EXERCISE INSTRUCTIONS
Below are the records; give again exactly the line with "if isRew then cqstRewind s m q r rs", the line with "k.setReelPtr (reelPtr k", and each line that lies between them, and nothing besides.
======== DATASET EXTRACT ========
/-- The table of R250. -/
def Core.trapTo (k : Core) (t : Trap) : TrapTo :=
  match k.level, t.cause.cls with
  | .u, .toH => .handler .h t.cause t.info
  | .u, _ => if k.soff = 0 then .endLaunch t.cause else .handler .s t.cause t.info
  | .s, .toH => .handler .h t.cause t.info
  | .s, _ => .handler .h .nestedTrap (nestedInfo t .s)
  | .h, _ => .stopCore t.cause

/-- End a launch by a cause, given as its TRAP_CAUSE word (R66, R250): its first cause is kept, its other cores stop at their
next safe point without a save. -/
def State.endLaunch (s : State) (launch : Option Nat) (cause : Word) : State :=
  match launch with
  | none => s
  | some id =>
    { s with
      launches := s.launches.map fun l =>
        if l.id = id ∧ l.fault.isNone then { l with fault := some cause } else l
      cores := s.cores.map fun k =>
        if k.launch = some id ∧ k.run = .running then { k with stop := some .noSave } else k }

/-- A core that ends while decoupled in tandem leaves its siblings to TANDEM_MISMATCH (R152). -/
def State.leaveQuad (s : State) (c : Fin 256) : State :=
  let k := s.coreAt c
  if k.hdr.tandem && !k.joined then
    ((coresOfQuad (quadOf c)).filter (· ≠ c)).foldl
      (fun s c => s.mapCore c fun k => { k with lonely := true }) s
  else s

/-- One core of the launch stops for good, and its launch ends by the cause, whose TRAP_CAUSE word is given. -/
def State.killCore (s : State) (c : Fin 256) (cause : Cause) (word : Word) (flags : BitVec 8) (info : Word) : State :=
  let k := s.coreAt c
  let s := (s.logCore c cause flags info).leaveQuad c
  let s := s.endLaunch k.launch word
  let s := s.mapCore c fun k => { k with run := .dead, wait := none, stop := none }
  s.postCore .coreEnded c

/-- A cause takes the core to the H handler. -/
def Core.goesToH (k : Core) (t : Trap) : Bool :=
  match k.trapTo t with
  | .handler .h _ _ => true
  | _ => false

/-- The table of R250 for a core of a joined quad: where the cause of one takes it to the H handler, the others, each with its
own cause, run that handler with it (R153). DEDUCED: log entry 32. -/
def Core.trapWith (k : Core) (h : Bool) (t : Trap) : TrapTo :=
  match k.trapTo t with
  | .handler .s cause info => .handler (if h then .h else .s) cause info
  | .endLaunch cause => if h then .handler .h cause t.info else .endLaunch cause
  | x => x

/-- Take a cause on one core (R248, R250), where `h` with joined siblings that go to H. An expired fabric count is reported
once (R40). Entry to a handler writes no fault log entry: the default H handler writes its own (R247). DEDUCED: log
entry 32. -/
def State.takeTrapOn (s : State) (c : Fin 256) (h : Bool) (t : Trap) : State :=
  let k := s.coreAt c
  let s := if t.cause = .fabricTimeout then s.mapCore c fun k => { k with fabLate := none } else s
  let word (cause : Cause) : Word := trapCauseWord cause t.slot k.level k.joined s.issue.blen
  match k.trapWith h t with
  | .handler l cause info =>
    s.mapCore c fun k => k.enter l cause t.slot info s.issue.blen
  | .endLaunch cause => s.killCore c cause (word cause) 8 t.info
  | .stopCore cause => s.killCore c cause (word cause) 10 t.info

/-- The other cores of a joined quad (R153). -/
def State.siblings (s : State) (c : Fin 256) : List (Fin 256) :=
  if (s.coreAt c).joined then (coresOfQuad (quadOf c)).filter (· ≠ c) else []

/-- TAKE A TRAP: the core takes the cause; in tandem its joined siblings record TANDEM_SIBLING
(R153). -/
def State.takeTrap (s : State) (c : Fin 256) (t : Trap) : State :=
  let sibs := s.siblings c
  let h := (s.coreAt c).goesToH t
  let s := s.takeTrapOn c h t
  sibs.foldl (fun s b => s.takeTrapOn b h ⟨.tandemSibling, 6, 0⟩) s

/-- The level in TRAP_CAUSE.PPRIV (R251); 3 is not produced. -/
def pprivOf (cause : BitVec 64) : Level :=
  match bitsOf cause.toNat 11 2 with
  | 0 => .u | 1 => .s | _ => .h

/-- The trap registers of a handler level (R251). -/
def Core.trapRegs (k : Core) (l : Level) : TrapRegs := if l = .h then k.trapH else k.trapS

/-- RETURN FROM A TRAP (R253): to the level in PPRIV and the bundle at TRAP_PC, which issues 3 cycles
after ERET. A BRK on it is ignored once. The two cycles between count neither in ICYC nor as a
hold (R248). -/
def Core.eret (k : Core) : Core :=
  let r := k.trapRegs k.level
  { k with level := pprivOf r.cause, pc := r.pc, brkSkip := true, entryWait := 2 }

end Sys2Proof.Machine
end

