/-- The value of an element under the captured FMTE; none is a reserved code under TRAP (R222). -/
def tileVal (t : Tile) (fmte : BitVec 7) (i k : Nat) : Option Val :=
  let w := Ty.width t.ty
  let c := tileElem t w i k
  if Ty.isFloat t.ty then some ((Ty.fmt t.ty).decode c)
  else (intCode t.ty fmte.toNat c).map fun x => Val.ofInt x 1 0 false

def tileScaleVal (t : Tile) (v : Val) (i g : Nat) : Val :=
  if Ty.isScaled t.ty then v.withScale (tileScale t i g) else v

/-! ### Accumulators -/

def accGet (a : Acc) (i j : Nat) : BitVec 32 := SMap.get 0 a (64 * i + j)

/-- Accumulate of R339: an exact zero term keeps the accumulator's bits. -/
def accumulate (c : BitVec 32) (v : Val) : BitVec 32 :=
  if v.isZero then c
  else BitVec.ofNat 32 (fp32.round .rne (Val.add false (fp32.decode c.toNat) v))

/-- An accumulator with every element given, row by row. -/
def accOf (f : Nat → Nat → BitVec 32) : Acc :=
  (List.range 8192).filterMap fun n =>
    let v := f (n / 64) (n % 64)
    if v = 0 then none else some (n, v)

/-- The MOP-family operations: accumulator, tiles, k count, and whether products are grouped, negated
and added to zero (R335, R339). -/
structure Outer where
  z     : Fin 8
  a     : Fin 8
  b     : Fin 8
  n     : Nat
  neg   : Bool
  zero  : Bool
  rank1 : Bool
  deriving DecidableEq, Repr

def outerOf : Instr → Option Outer
  | .mop z a b k neg => some ⟨z, a, b, k.toNat + 1, neg, false, false⟩
  | .mopz z a b k neg => some ⟨z, a, b, k.toNat + 1, neg, true, false⟩
  | .mr1 z a b k neg => some ⟨z, a, b, k.toNat + 1, neg, false, true⟩
  | .mr1z z a b k neg => some ⟨z, a, b, k.toNat + 1, neg, true, true⟩
  | _ => none

/-- The product of k index `k` of element (i, j), without its scales. -/
def productAt (ta tb : Tile) (fmte : BitVec 7) (i j k : Nat) : Val :=
  match tileVal ta fmte i k, tileVal tb fmte j k with
  | some x, some y => x.mul y
  | _, _ => .fin false 0 1 0

/-- One k-group's contribution to an element, of the k indices in [lo, hi) (R339). -/
def addGroup (o : Outer) (ta tb : Tile) (fmte : BitVec 7) (i j g lo hi : Nat) (c : BitVec 32) : BitVec 32 :=
  let scaled (v : Val) : Val :=
    let v := tileScaleVal tb (tileScaleVal ta v i g) j g
    if o.neg then v.neg else v
  let ks := (List.range (hi - lo)).map (· + lo)
  if o.rank1 then ks.foldl (fun c k => accumulate c (scaled (productAt ta tb fmte i j k))) c
  else accumulate c (scaled (Val.sum (ks.map fun k => productAt ta tb fmte i j k)))

/-- Apply the products of k in [lo, hi), which starts at a k-group boundary, to an accumulator. -/
def applyOuter (o : Outer) (ta tb : Tile) (fmte : BitVec 7) (lo hi : Nat) (z : Acc) : Acc :=
  let z := if o.zero && lo = 0 then [] else z
  let gl := groupLen (Ty.width ta.ty)
  let gs := (List.range ((hi + gl - 1) / gl - lo / gl)).map (· + lo / gl)
  accOf fun i j =>
    let c := accGet z i j
    if i < tcfgRows ta.cfg ∧ j < tcfgRows tb.cfg then
      gs.foldl (fun c g => addGroup o ta tb fmte i j g (gl * g) (min hi (gl * (g + 1))) c) c
    else c

/-- Some reserved code reads as TRAP under FMTE (R221, R222). -/
def trapSub (fmte : BitVec 7) : Bool :=
  (fmte.getLsbD 2 && bitsOf fmte.toNat 0 2 = 3) ||
    (!fmte.getLsbD 3 && fmte.getLsbD 4 && bitsOf fmte.toNat 5 2 = 3)

/-- The lowest k below `n`, from `lo` on, at which a tile row holds a reserved code under TRAP (R349). -/
def reservedAt (ta tb : Tile) (fmte : BitVec 7) (lo n : Nat) : Option Nat :=
  if !trapSub fmte then none else
  ((List.range (n - lo)).map (· + lo)).find? fun k =>
    (List.range (tcfgRows ta.cfg)).any (fun i => (tileVal ta fmte i k).isNone) ||
    (List.range (tcfgRows tb.cfg)).any (fun j => (tileVal tb fmte j k).isNone)

/-! ### Engine cycles (R148, R336) -/

/-- Cycles of `n` k steps at a width. -/
def rateCycles (w n : Nat) : Nat :=
  match w with
  | 4 => (n + 1) / 2
  | 8 => n
  | 16 => 2 * n
  | _ => 8 * n

/-- Row groups of an MDRAIN (R342). -/
def drainGroups (rows : Nat) (t : Ty) : Nat := rows / (32 / Ty.width t)

def drainRows (rows : BitVec 4) : Nat := 8 * (rows.toNat + 1)

/-- Engine cycles of the operation at the head of the queue, from where it resumed (R336, R347). -/
def opCycles (k : Core) (o : MatOp) : Nat :=
  match outerOf o.op with
  | some u => 12 + rateCycles (Ty.width (k.tiles[u.a]).ty) (u.n - k.mprog.from_)
  | none => match o.op with
    | .mzero _ => 2
    | .macc _ _ _ => 16
    | .mscl _ _ => 16
    | .mdrain _ _ _ _ _ _ rows t => 8 + drainGroups (drainRows rows) t - k.mprog.from_
    | _ => 18

/-! ### MDRAIN (R341-R343) -/

/-- Codes and scales of one granule's values in a type (R228-R230). -/
def drainGranule (t : Ty) (pol : Pol) (fmte : Nat) (vs : List (Val × RMode)) : Except Cause (List Nat × Nat) :=
  let x := mxExponent (Ty.emax t) (vs.map (·.1))
  let conv (e : Val × RMode) : Except Cause ConvOut :=
    if Ty.isScaled t then convOut ((Ty.fmt t).convert e.2 pol (e.1.scale (-x)))
    else if Ty.isFloat t then convOut ((Ty.fmt t).convert e.2 pol e.1)
    else convOut (convertInt t fmte e.2 pol e.1)
  match collect (vs.map conv) with
  | .error c => .error c
  | .ok es =>
    let scale := if !Ty.isScaled t then 0x7F
      else if es.contains .nanScale then 0xFF else (x + 127).toNat
    .ok (es.map (·.get), scale)

/-- The vector of row group `p` (R342). -/
def drainVec (z : Acc) (o : MatOp) (t : Ty) (pol : Pol) (m : Rm) (first p : Nat) : Except Cause Vec :=
  let w := Ty.width t
  let g := 32 / w
  let per := 256 / w
  let code (n : Nat) : BitVec 32 := accGet z (first + g * p + n / 64) (n % 64)
  if t = .f32 then
    .ok (packVec 32 ((List.range 64).map fun n => (code n).toNat) (List.replicate 8 0x7F))
  else
    match collect ((List.range 8).map fun gr =>
        drainGranule t pol o.fmte.toNat ((List.range per).map fun j =>
          let n := per * gr + j
          (fp32.decode (code n).toNat, modeOf m o.frm o.srseed o.ofs 3 p n))) with
    | .ok gs => .ok (packVec w (gs.flatMap (·.1)) (gs.map (·.2)))
    | .error c => .error c
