/-- CQST in REWIND (R242): the ranges are restored and the read-and-cleared rows pushed. -/
def cqstRewind (s : State) (m : EngCmd) (q : Fin 2) (r : DiffRegion) (rs : List EngRange) : SlotRes Unit :=
  let nv := qcN m.c
  need s ((queueOf s.cur q).length + nv ≤ queueMax s.pre q) .queueFull (BitVec.ofNat 64 q.val) <|
  restoreAt s m r recCqst rs (elemsIn r (engAddrOf m.b).num (256 * nv)) fun data s =>
    let rows := (List.range nv).map fun i => vecOf ((data.drop (256 * i)).take 256) (List.replicate 8 0x7F)
    .ok () ((s.upd fun k => if q = 0 then { k with q0 := k.q0 ++ rows } else { k with q1 := k.q1 ++ rows }).startCmd
      { m with rewind := true, diff := true })

def execCqst (g : Fin 64) (q : Fin 2) (b : SSpec) (c : SOpnd) (s : State) : Host.Outcome State Fault Refusal :=
  finish s ((readS s b 1).bind fun y s => (readSO s c 2).bind fun z s =>
    needTag s g <|
    needAddr s y 1 fun e =>
    need s (qcN z ≠ 0 && qcN z ≤ 64 && bitsOf z.toNat 19 5 = 0 && bitsOf z.toNat 48 16 = 0)
      .operandReserved (opndInfo 0 2) <|
    let rs := qstRanges y z
    let shape := footDiff s.pre rs
    let isRew := s.pre.rewinding && diffLevel s.pre && (match shape with | .region _ => true | _ => false)
    need s (isRew || qcN z ≤ (queueOf s.cur q).length) .queueEmpty (BitVec.ofNat 64 q.val) <|
    need s (e.num % 64 = 0) .misaligned e.info <|
    needFootprint s rs <|
    need s (rs.all fun (x, len) => match x with
      | .spad o => !touchesBarrier s.pre.hdr o len
      | .mem _ => true) .barrierStore e.info <|
    let m := { newCmd s (.cqst g q b c) (some g) 0 y z with vecs := (queueOf s.cur q).take (qcN z) }
    let pop (s : State) : State := s.upd fun k =>
      if q = 0 then { k with q0 := k.q0.drop (qcN z) } else { k with q1 := k.q1.drop (qcN z) }
    match shape with
    | .mixed x => raise s .diffShape x.info
    | .plain => .ok () ((pop s).startOn m rs)
    | .region r =>
      if isRew then cqstRewind s m q r rs
      else match reserveReel s s.issue.core (recordsSize rs) with
        | .error (c, info) => raise s c info
        | .ok segs =>
          .ok () (((pop s).startCmd { m with diff := true, segs := segs }).upd fun k =>
            k.setReelPtr (reelPtr k + recordsSize rs)))

/-- The bytes and barrier of a CQST's completion (R371). -/
def cqstBar (m : EngCmd) : Option BarCount :=
  if m.c.getLsbD 17 then some ⟨bitsOf m.c.toNat 24 24, 256 * qcN m.c + if qcScl m.c then 8 * qcN m.c else 0⟩ else none

/-- A step of a CQST: its next line. -/
def State.runCqst (s : State) (m : EngCmd) : State :=
  if m.rewind && m.ended.isNone then s.lineMoved m true else
  match s.taped m recCqst (qstRanges m.b m.c) with
  | .error x => s.stopCmd m (cqstBar m) x
  | .ok (s, m) =>
    let n := 256 * qcN m.c
    let ps := cutRun (n + 1) (engAddrOf m.b) (.data (m.vecs.flatMap vecData)) n ++
      (if qcScl m.c then cutRun (8 * qcN m.c + 1) ((engAddrOf m.b).plus n) (.data (m.vecs.flatMap vecScales)) (8 * qcN m.c)
       else [])
    s.runPieces m [] ps (cqstBar m)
========
ANSWER TO THE EXERCISE
      if isRew then cqstRewind s m q r rs
      else match reserveReel s s.issue.core (recordsSize rs) with
        | .error (c, info) => raise s c info
        | .ok segs =>
          .ok () (((pop s).startCmd { m with diff := true, segs := segs }).upd fun k =>
            k.setReelPtr (reelPtr k + recordsSize rs)))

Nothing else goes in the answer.